Moving functions and operations into the PHE:

  • Functions in the FPGA RTL
    • Commonly used functions
    • Standard and application unique algorithms
    • Special functions
    • Frees up RTL in an FPGA
  • Function currently in Software Application to significantly impact performance
  • The general capability of the 32 cores
    • Powerful RISC Instruction Set that include instructs for hashing etc.
    • Allows parallel processing
    • Same function can be installed several times (up to 32 times) and run simultaneously
    • Up to 256 threads
    • Other optional powerful features

Examples of User Defined In Memory Functions

Using the 32 RISC Cores…Think Creatively!

  • User Defined Functions are specialized for a user’s application but here are some possible functions:
    • Bayesian
    • Random Forest of Trees
    • Repetitive data modification
    • Data Analysis
    • Image translation/editing functions
    • High speed buffer data analysis
    • Etc.
  • What functions or algorithms do you need to:
    • Run faster?
    • Move from FPGA to free up resources?
    • Move from CPU Software to MoSys Firmware for speed
    • Take advantage of speed boost by parallel operation (Multi-thread option)

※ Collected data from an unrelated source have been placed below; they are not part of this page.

-- ==== Sys2Proof/Machine/State.lean ====
section
/-! DEFINITION. The state of the part: every table, queue, counter, timer, mode and pin the manual gives it, the queue of
waiting commands, and the state after reset. -/

namespace Sys2Proof.Machine
open Sys2Proof

/-- The only fault of the model. -/
inductive Fault
  /-- Raised by a meaning whose operands are not of its row: a channel, sheet, output, entry or node the part does not
  have in a timer's event, a KIND that is a request kind in UNKNOWN_KIND_REQUEST, and so on (`Instr.wellFormed`).
  No event of the part is such a command. Safe: the machine stops. -/
  | illFormed
deriving DecidableEq, Repr

/-- The only refusal of the model. -/
inductive Refusal
  /-- Raised by `exec` for a command that has no meaning yet. Safe: the machine stops. -/
  | notModelled (mnemonic : String)
deriving DecidableEq, Repr

/-- Start-up phase (R198). -/
inductive Phase
  | settle
  | waiting
  | run
deriving DecidableEq, Repr

/-- Levels on the input pins, as the last edge left them. -/
structure Pins where
  hand : Bool := false
  protect : Bool := false
  egress : Bool := false
deriving DecidableEq, Repr

/-- Link Interface (10); `clocked` counts the bytes of the oldest waiting reply that the SPI host has clocked out (R182). -/
structure Lnk where
  locked : PortLock := .none
  uartIntake : List Byte := []
  spiIntake : List Byte := []
  requests : List Request := []
  output : List Reply := []
  clocked : Nat := 0
  assembly : Option Assembly := none
  resetWait : Option Nat := none
  notices : List Notice := []
  lost : Nat := 0
deriving DecidableEq, Repr

/-- Field Bus Controller (02). -/
structure Fbc where
  txe : Nat := 0
  rxe : Nat := 0
  idlePeriods : Nat := 0
  handOver : HandOver := .owned
  hand : Bool := false
  linkRequest : Bool := false
  testMode : TestMode := .normal
  address : Nat := 0
  bitRate : Nat := 125
  acked : Bool := false
  rxQueue : List RxEntry := []
  txProtect : List TxEntry := []
  txOrdinary : List TxEntry := []
  inFlight : Option InFlight := none
  pauses : Table Nat 64 := ⟨List.replicate 64 0, by simp⟩
  counters : Table Nat 15 := ⟨List.replicate 15 0, by simp⟩
  tallies : Table Nat 15 := ⟨List.replicate 15 0, by simp⟩
  unbound : Option (Nat × Nat) := none
deriving DecidableEq, Repr

/-- Point Table (01): the runtime parts, and the aging expiries held behind a POINTS assembly (R17). -/
structure Ptb where
  points : Table PointRun 64 := ⟨List.replicate 64 {}, by simp⟩
  heldAging : Nat := 0
deriving DecidableEq, Repr

/-- Heat Allocator (05). -/
structure Hra where
  sinks : Table SinkRun 12 := ⟨List.replicate 12 {}, by simp⟩
  heatUsed : Option Nat := none
  pool : Nat := 0
  rejected : Nat := 0
  backup : Nat := 0
  hold : Bool := false
  sheets : Table SheetHeat 2 := ⟨List.replicate 2 {}, by simp⟩
  rotation : Table Nat 4 := ⟨List.replicate 4 0, by simp⟩
  timer : Nat := 0
  rejectedEnergy : Energy := {}
  backupEnergy : Energy := {}
  credited : Nat := 0
deriving DecidableEq, Repr

/-- Lighting Sequencer (06). -/
structure Lsq where
  channels : Table ChannelRun 32 := ⟨List.replicate 32 {}, by simp⟩
  sheets : Table SheetLight 2 := ⟨List.replicate 2 {}, by simp⟩
deriving DecidableEq, Repr

/-- Output Stage (07). -/
structure Ost where
  outputs : Table OutputRun 16 := ⟨List.replicate 16 {}, by simp⟩
  remotes : Table RemoteRun 32 := ⟨List.replicate 32 {}, by simp⟩
deriving DecidableEq, Repr

/-- Schedule Unit (08); `elapsed` is the part of the clock's second that has passed, in ms. -/
structure Scu where
  clock : Nat := 0
  elapsed : Nat := 0
  mode : ArenaMode := .idle
  program : List ProgramEntry := []
  nextId : Nat := 0
deriving DecidableEq, Repr

/-- Protect Unit (09). -/
structure Pru where
  state : ProtectState := .armed
  triggers : List Trigger := []
  deferred : List Trigger := []
  pin : Bool := false
  key : KeyState := .released
  keyTimer : Nat := 0
  arrived : Bool := false
deriving DecidableEq, Repr

/-- Store Controller (09, 11); an `image` of none has never been written, or its SAVE was cut off (R194). -/
structure Stc where
  op : StoreOp := .none
  image : Option StoredImage := none
  saving : Option Configuration := none
  slots : Table (Option Snapshot) 4 := ⟨List.replicate 4 none, by simp⟩
  snapshot : Option Snapshot := none
  writing : Option (Fin 4 × Snapshot) := none
  nextSequence : Nat := 1
deriving DecidableEq, Repr

/-- The part. `pending` is the queue of waiting commands, first in, first out. -/
structure State where
  pending : List Instr := []
  choices : Nat := 0
  ms : Nat := 0
  phase : Phase := .waiting
  strap : Strap := .attended
  pins : Pins := {}
  cfg : Configuration := {}
  lnk : Lnk := {}
  fbc : Fbc := {}
  ptb : Ptb := {}
  shm : Table SheetRun 2 := ⟨List.replicate 2 {}, by simp⟩
  cdm : Table ZoneRun 4 := ⟨List.replicate 4 {}, by simp⟩
  hra : Hra := {}
  lsq : Lsq := {}
  ost : Ost := {}
  scu : Scu := {}
  pru : Pru := {}
  stc : Stc := {}
deriving DecidableEq, Repr

/-- The part at the end of SETTLE after a power-on reset, ATTENDED, with a store that has never been written and no pin
asserted: WAITING on the defaults (R198, R200; log entry 1). -/
def State.reset : State := {}

end Sys2Proof.Machine
end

Programmable HyperSpeed Engine (PHE)

32 RISC CORE Architecture for User Defined Functions


Advanced Memory Application Use

Dual Port Memory Interface Application

  • Each Accelerator Engine Memory has two 8 lane serial Ports.
  • Each port has 16 Data Lane which is 32 signals.
  • Each Accelerator Port operates as a true Dual Port with completely independent and simultaneously access
  • In addition the MoSys devices have auto-adaptation which handles on-board signal tuning, eliminating the need for any external components to insure a clean, reliable signal.

Super High Bandwidth Interface

  • Each Accelerator Engine Memory has two 8 lane serial Ports.
  • Each port has 16 Data Lane which is 32 signals.
  • For extremely high bandwidth requirements, these two ports can be combined as one super high bandwidth port.
  • In addition the MoSys devices have auto-adaptation which handles on-board signal tuning, eliminating the need for any external components to insure a clean, reliable signal.